Search the entries below for the line containing "def FabDie.freeTag (f"; from there to the end, return every line exactly and add nothing.

--- Source records Enclosed Below ---

-- ==== Sys2Proof/Machine/Fabric.lean ====
section
/-!
DEFINITION. The package fabric inside a die: messages, error records, routes, outputs, links that go DOWN, requests and
vectors that leave a mesh (R335 to R354, R362 to R368).
-/

namespace Sys2Proof.Machine

/-! ## Messages (R344, R345) -/

/-- The header flit of a message. -/
def Msg.header (m : Msg) : BitVec 512 :=
  BitVec.ofNat 512 (
    m.type % 256 + (b2n m.poison * 128 + b2n m.priv * 64 + m.vl % 2 * 32 + m.status % 16) <<< 8 +
    (m.gen % 16 * 4096 + m.tag % 4096) <<< 16 + (m.hops % 16 * 4096 + m.dpkg % 4096) <<< 32 +
    (m.ddie % 64) <<< 48 + (m.sdie % 64) <<< 56 + (m.unit % 16 * 4096 + m.spkg % 4096) <<< 64 +
    (m.ctx % 1024) <<< 80 + (m.len % 131072) <<< 96 + (m.emax % 256) <<< 120 + (m.addr % 2 ^ 46) <<< 128 +
    (m.group % 1024) <<< 176 + (m.amt % 256) <<< 192 + (m.ctr % 32) <<< 200)

/-- The message that a header flit opens. -/
def Msg.ofHeader (w : BitVec 512) : Msg :=
  let v := w.toNat
  { type := bits v 7 0, poison := bit v 15, priv := bit v 14, vl := bits v 13 13, status := bits v 11 8,
    gen := bits v 31 28, tag := bits v 27 16, hops := bits v 47 44, dpkg := bits v 43 32, ddie := bits v 53 48,
    sdie := bits v 61 56, unit := bits v 79 76, spkg := bits v 75 64, ctx := bits v 89 80, len := bits v 112 96,
    emax := bits v 127 120, addr := bits v 173 128, group := bits v 185 176, amt := bits v 199 192,
    ctr := bits v 204 200 }

/-- The VC of a message type: 1 MC, 2 FQ, 3 FP (R345). -/
def Msg.vc (m : Msg) : Nat :=
  match m.type with
  | 1 | 2 => 2
  | 3 | 4 => 3
  | _ => 1

/-- Data flits of a message (R343). -/
def Msg.flits (m : Msg) : Nat := ceilDiv m.data.length 64

/-- The flit of a message that follows `i` sent ones. -/
def Msg.flit (m : Msg) (i stream : Nat) : LFlit :=
  if i = 0 then
    { vc := m.vc, kind := if m.flits = 0 && !m.aborted then 1 else 0, stream, vl := m.vl, data := m.header }
  else
    { vc := m.vc, kind := if i = m.flits && !m.aborted then 3 else 2, stream, vl := m.vl,
      data := BitVec.ofNat 512 (ofBytes ((m.data.drop (64 * (i - 1))).take 64)) }

/-! ## Errors (R375, R376) -/

/-- The event ring of a link end or, from 16 on, of a port (R618). -/
def linkRing (die l : Nat) : Ring :=
  if die < 32 then .unit (64 + l) else if die < 36 then .unit (17 + l)
  else if die < 38 then .unit (if 16 ≤ l then l - 16 else 16 + l) else .unit (4 + l)

/-- Raise a bit of PFAB_ERR, record the first error and the event; `link` is a link index, or 16 + p for port p. -/
def State.fabErr (s : State) (die b : Nat) (m : Msg) (link : Nat) : State :=
  (s.ring die (linkRing die (link % 32)) 0x10 (b + (link % 16) <<< 8 + m.group <<< 16 + m.sdie <<< 32)).firstError die .pfabErr .pfabErrinfo (2 ^ b)
    (2 ^ 63 + b <<< 59 + (m.type % 8) <<< 56 + m.spkg <<< 44 + m.sdie <<< 38 + m.unit <<< 34 + m.tag <<< 22 +
      m.gen <<< 18 + (link % 8) <<< 15)

/-- The package ID that a die holds (R335). -/
def State.pkgId (s : State) (die : Nat) : Nat := s.fld die .pfabPkgid 11 0

/-- Put a message into a die's inbox. -/
def State.arrive (s : State) (die : Nat) (m : Msg) : State :=
  let f := s.fab die
  s.setFab die { f with inbox := f.inbox ++ [m] }

/-- The answer of a request: a CPL or ACK to its requester, with the fields of its type alone (R344, R345, R350). -/
def State.answer (s : State) (die : Nat) (m : Msg) (status : Nat) (data : List Byte := []) : State :=
  s.arrive die { type := m.type + 2, status, gen := m.gen, tag := m.tag, dpkg := m.spkg, ddie := m.sdie,
                 sdie := die, spkg := s.pkgId die, unit := m.unit,
                 len := if m.type = 1 ∧ (status = 0 ∨ status = 4) then m.len else 0, data,
                 poison := decide (status = 4) }

/-- A message that cannot go on: a request is answered, anything else dropped (R353, R368). -/
def State.undeliverable (s : State) (die : Nat) (m : Msg) (link : Nat) : State :=
  if m.type = 1 ∨ m.type = 2 then (s.answer die m 3).fabErr die 2 m link
  else s.fabErr die 5 m link

def Msg.isRequest (m : Msg) : Bool := decide (m.type = 1) || decide (m.type = 2)

/-- Several messages that cannot go on: UNREACH, the lower bit of PFAB_ERR, is raised before DROP (R376). -/
def State.undeliverables (s : State) (die : Nat) (ms : List Msg) (link : Nat) : State :=
  (ms.filter (·.isRequest) ++ ms.filter (fun m => !m.isRequest)).foldl (fun s m => s.undeliverable die m link) s

/-! ## Links (R14, R353) -/

/-- The die and link index at the other end of a die link; none where the module has no partner. -/
def partner (die l : Nat) : Option (Nat × Nat) :=
  if die < 32 then
    let c := die % 8
    let r := die / 8
    match l with
    | 0 => if 0 < r then some (die - 8, 2) else if c < 2 then some (38, c) else if c < 6 then some (36, c - 2) else none
    | 1 => if c < 7 then some (die + 1, 3) else none
    | 2 => if r < 3 then some (die + 8, 0) else if 6 ≤ c then some (39, c - 6) else if 2 ≤ c then some (37, c - 2) else none
    | 3 => if 0 < c then some (die - 1, 1) else none
    | 4 => if c = 0 then some (32, r) else if c = 7 then some (34, r) else none
    | 5 => if c = 0 then some (33, r) else if c = 7 then some (35, r) else none
    | _ => none
  else match die, l with
    | 32, 4 => some (33, 4) | 33, 4 => some (32, 4) | 34, 4 => some (35, 4) | 35, 4 => some (34, 4)
    | 32, 5 => some (38, 2) | 35, 5 => some (39, 2)
    | 36, 4 => some (38, 3) | 37, 4 => some (39, 3)
    | 38, 2 => some (32, 5) | 39, 2 => some (35, 5)
    | 38, 3 => some (36, 4) | 39, 3 => some (37, 4)
    | 32, l => if l < 4 then some (8 * l, 4) else none
    | 33, l => if l < 4 then some (8 * l, 5) else none
    | 34, l => if l < 4 then some (8 * l + 7, 4) else none
    | 35, l => if l < 4 then some (8 * l + 7, 5) else none
    | 36, l => if l < 4 then some (2 + l, 0) else none
    | 37, l => if l < 4 then some (26 + l, 2) else none
    | 38, l => if l < 2 then some (l, 0) else none
    | 39, l => if l < 2 then some (30 + l, 2) else none
    | _, _ => none

/-- The full WIDTH code of a link: 3 x64, 2 x32 (R14). -/
def fullWidth (die l : Nat) : Nat :=
  match partner die l with
  | some (d, m) => if (die < 32 ∧ 4 ≤ l) ∨ (d < 32 ∧ 4 ≤ m) then 2 else 3
  | none => 0

/-- STATE of a die link: 0 OFF, 1 TRAINING, 2 UP, 3 DEGRADED, 4 DOWN (R377). -/
def State.linkState (s : State) (die l : Nat) : Nat := s.fld die .pfabLnk 31 29 l

/-- Whether a link carries flits now. -/
def State.linkUp (s : State) (die l : Nat) : Bool := s.linkState die l = 2 || s.linkState die l = 3

/-- Set STATE and WIDTH of both ends of a link. -/
def State.setLinkState (s : State) (die l st w : Nat) : State :=
  let one (s : State) (d l : Nat) : State :=
    ((s.setFld d .pfabLnk 31 29 st l).setFld d .pfabLnk 28 26 w l).ring d (linkRing d l) 0x11 (st + w <<< 3)
  match partner die l with
  | some (d, m) => one (one s die l) d m
  | none => s

/-- STATE of a port (R379). -/
def State.portState (s : State) (die p : Nat) : Nat := s.fld die .lnkPstat 31 29 p

/-- Set STATE and LANES of a port. -/
def State.setPortState (s : State) (die p st lanes : Nat) : State :=
  ((s.setFld die .lnkPstat 31 29 st p).setFld die .lnkPstat 28 26 lanes p).ring die (linkRing die (16 + p)) 0x11
    (st + lanes <<< 3)

/-! ## Outputs -/

/-- A message joins what waits at an output; a VC that had nothing waiting begins to wait now (R367). -/
def Tx.put (t : Tx) (hc : Nat) (m : Msg) : Tx :=
  { t with q := t.q ++ [{ msg := m }]
           since := if t.q.any (fun x => decide (x.msg.vc = m.vc)) then t.since else Tab.set 0 t.since m.vc hc }

/-- Queue a message at a die link. A link that is OFF or TRAINING holds it; a DOWN one answers or drops it (R368). -/
def State.queueLink (s : State) (die l : Nat) (m : Msg) : State :=
  if s.linkState die l = 4 then s.undeliverable die m l
  else
    let e := s.link die l
    s.setLink die l { e with tx := e.tx.put s.hc m }

/-- Whether a port carries flits now. -/
def State.portUp (s : State) (die p : Nat) : Bool := s.portState die p = 2 || s.portState die p = 3

/-- Whether a message for package `k` is queued in a link die (R362). -/
def State.queuedFor (s : State) (die k : Nat) : Bool :=
  let has (t : Tx) : Bool := t.q.any (fun x => decide (x.msg.dpkg = k))
  (s.fab die).inbox.any (fun m => decide (m.dpkg = k)) ||
  (List.range 6).any (fun l => has (s.link die l).tx) || (List.range 16).any (fun p => has (s.port die p).tx)

/-- The port that a link die uses for package `k`: the primary; the alternate while the primary is DOWN, and from then on
until the primary is UP and no message for `k` is queued in the die (R362, R380). -/
def State.portFor (s : State) (die k : Nat) : Option Nat × State :=
  let e := s.reg die .lnkPkgrt k
  let f := s.fab die
  let p := e % 16
  let alt := bits e 11 8
  let mark (on : Bool) : State :=
    let others := f.onAlt.filter (fun x => decide (x ≠ k))
    s.setFab die { f with onAlt := if on then others ++ [k] else others }
  if !bit e 31 then (none, s)
  else
    let usable := bit e 30 && decide (alt ≠ p) && decide (s.portState die alt ≠ 4)
    if s.portState die p = 4 then (if usable then (some alt, mark true) else (none, s))
    else if usable && f.onAlt.contains k && !(s.portUp die p && !s.queuedFor die k) then (some alt, s)
    else (some p, mark false)

/-- Queue a message at a port: a DATELINE port moves it to VL1; HOPS is 15 when it first leaves its package (R363). A vector
that ended as aborted goes no further: a port has no ABORT, and its loss is reported as DROP (R371; log entry 176). -/
def State.queuePort (s : State) (die p : Nat) (m : Msg) : State :=
  if s.portState die p = 4 ∨ m.aborted then s.undeliverable die m (16 + p)
  else if 16 ≤ m.inp ∧ m.hops = 0 then
    let s := s.fabErr die 8 m (16 + p)
    if m.type = 1 ∨ m.type = 2 then s.answer die m 3 else s
  else
    let m := { m with vl := if bit (s.reg die .lnkPcfg p) 30 then 1 else m.vl, hops := if 16 ≤ m.inp then m.hops else 15 }
    let e := s.port die p
    s.setPort die p { e with tx := e.tx.put s.hc m }

/-- Send a message on its way from a die where it does not end (R336, R353, R362). -/
def State.sendOn (s : State) (die : Nat) (m : Msg) : State :=
  let k := m.dpkg
  let ld := 36 + (s.reg die .pfabPsel (k / 32)) / 2 ^ (k % 32) % 2
  if k ≠ s.pkgId die ∧ die = ld then
    match s.portFor die k with
    | (some p, s) => s.queuePort die p m
    | (none, s) => s.undeliverable die m 0
  else
    let d := if k = s.pkgId die then m.ddie else ld
    let e := s.reg die .pfabRt d
    if bit e 31 then s.queueLink die (e % 8) m else s.undeliverable die m (e % 8)

/-- Whether a message ends at this die. -/
def State.endsHere (s : State) (die : Nat) (m : Msg) : Bool := decide (m.dpkg = s.pkgId die) && decide (m.ddie = die)

/-! ## A link goes DOWN (R368) -/

/-- The messages that an output still holds. -/
def Tx.held (t : Tx) : List Msg := t.q.map (fun x => x.msg)

/-- What a receiver does with the parts of messages that were in transfer: a vector ends as aborted, anything else is
never performed. -/
def State.cutParts (s : State) (die inp : Nat) (parts : Tab Msg) : State :=
  parts.foldl (fun s p => if p.2.type = 5 then s.arrive die { p.2 with aborted := true, inp := inp } else s) s

/-- Messages whose last flit the receiver has not accepted. -/
def notAccepted (modulus window rx : Nat) (f : List (Nat × TxMsg)) : List Msg :=
  (f.filter (fun x => decide (window ≤ (rx + 2 * modulus - 1 - x.1) % modulus))).map (fun x => x.2.msg)

/-- What a link keeps when it loses all it holds: the halves it has degraded to (R341). -/
def LinkEnd.cleared (e : LinkEnd) : LinkEnd := { halves := e.halves }

/-- What a port keeps: its width (R360). -/
def PortEnd.cleared (e : PortEnd) : PortEnd := { width := e.width }

/-- Both ends of a link lose what they hold. -/
def State.linkCut (s : State) (die l : Nat) : State :=
  match partner die l with
  | none => s
  | some (d, m) =>
    let a := s.link die l
    let b := s.link d m
    let s := (s.setLink die l a.cleared).setLink d m b.cleared
    let s := s.undeliverables die (notAccepted 512 384 b.rxSeq a.flying ++ a.tx.held) l
    let s := s.undeliverables d (notAccepted 512 384 a.rxSeq b.flying ++ b.tx.held) m
    (s.cutParts die l a.parts).cutParts d m b.parts

/-- Both ends of a link go DOWN; what that does to its messages has the lower bits of PFAB_ERR (R376). -/
def State.linkDown (s : State) (die l : Nat) : State :=
  match partner die l with
  | none => s
  | some (d, m) => (((s.setLinkState die l 4 0).linkCut die l).fabErr die 10 {} l).fabErr d 10 {} m

/-- A port goes DOWN: what it holds and what the peer has not acknowledged is answered or dropped. -/
def State.portDown (s : State) (die p : Nat) : State :=
  let e := s.port die p
  let s := (s.setPortState die p 4 0).setPort die p e.cleared
  let s := s.undeliverables die (e.flying.map (fun x => x.2.msg) ++ e.tx.held) (16 + p)
  (s.fabErr die 10 {} (16 + p)).cutParts die (16 + p) e.parts

/-! ## Requests (R364 to R366) -/

/-- Whether a tag of a unit is free. -/
def FabDie.tagFree (f : FabDie) (unit t : Nat) : Bool :=
  !f.reqs.any (fun r => decide (r.unit = unit) && decide (r.tag = t)) &&
  !f.quar.any (fun q => decide (q.1 = unit) && decide (q.2.1 = t))

/-- The lowest free tag of a unit among the `n` from `t` on. -/
def FabDie.freeFrom (f : FabDie) (unit : Nat) : Nat → Nat → Option Nat
  | 0, _ => none
  | n + 1, t => if f.tagFree unit t then some t else f.freeFrom unit n (t + 1)

/-- The lowest free tag of a unit, of its 4,096. -/
def FabDie.freeTag (f : FabDie) (unit : Nat) : Option Nat := f.freeFrom unit 4096 0

/-- Send a request of a unit; none without a free tag (R366). One for die 40 to 63 is answered ADDR at its requester's die, and
no message is sent (R12, R336). -/
def State.request (s : State) (die unit : Nat) (use : Use) (m : Msg) : Option State :=
  let f := s.fab die
  match f.freeTag unit with
  | none => none
  | some t =>
    let gen := Tab.get 0 f.gens (4096 * unit + t)
    let r : Req := { unit, tag := t, gen, read := decide (m.type = 1), remote := decide (m.dpkg ≠ s.pkgId die),
                     at_ := s.hc, use, len := m.len }
    let m := { m with unit, tag := t, gen, sdie := die, spkg := s.pkgId die }
    let s := s.setFab die { f with reqs := f.reqs ++ [r] }
    some (if 40 ≤ m.ddie then (s.answer die m 1).fabErr die 0 m 0 else s.arrive die m)

/-- Send a request of a unit; without a free tag it waits behind those that wait already (R366). -/
def State.requestWait (s : State) (die unit : Nat) (use : Use) (m : Msg) : State :=
  match s.request die unit use m with
  | some t => t
  | none =>
    let f := s.fab die
    s.setFab die { f with waits := f.waits ++ [(unit, use, m)] }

--- End of Enclosed Source records ---

Solution to this task
def FabDie.freeTag (f : FabDie) (unit : Nat) : Option Nat := f.freeFrom unit 4096 0

/-- Send a request of a unit; none without a free tag (R366). One for die 40 to 63 is answered ADDR at its requester's die, and
no message is sent (R12, R336). -/
def State.request (s : State) (die unit : Nat) (use : Use) (m : Msg) : Option State :=
  let f := s.fab die
  match f.freeTag unit with
  | none => none
  | some t =>
    let gen := Tab.get 0 f.gens (4096 * unit + t)
    let r : Req := { unit, tag := t, gen, read := decide (m.type = 1), remote := decide (m.dpkg ≠ s.pkgId die),
                     at_ := s.hc, use, len := m.len }
    let m := { m with unit, tag := t, gen, sdie := die, spkg := s.pkgId die }
    let s := s.setFab die { f with reqs := f.reqs ++ [r] }
    some (if 40 ≤ m.ddie then (s.answer die m 1).fabErr die 0 m 0 else s.arrive die m)

/-- Send a request of a unit; without a free tag it waits behind those that wait already (R366). -/
def State.requestWait (s : State) (die unit : Nat) (use : Use) (m : Msg) : State :=
  match s.request die unit use m with
  | some t => t
  | none =>
    let f := s.fab die
    s.setFab die { f with waits := f.waits ++ [(unit, use, m)] }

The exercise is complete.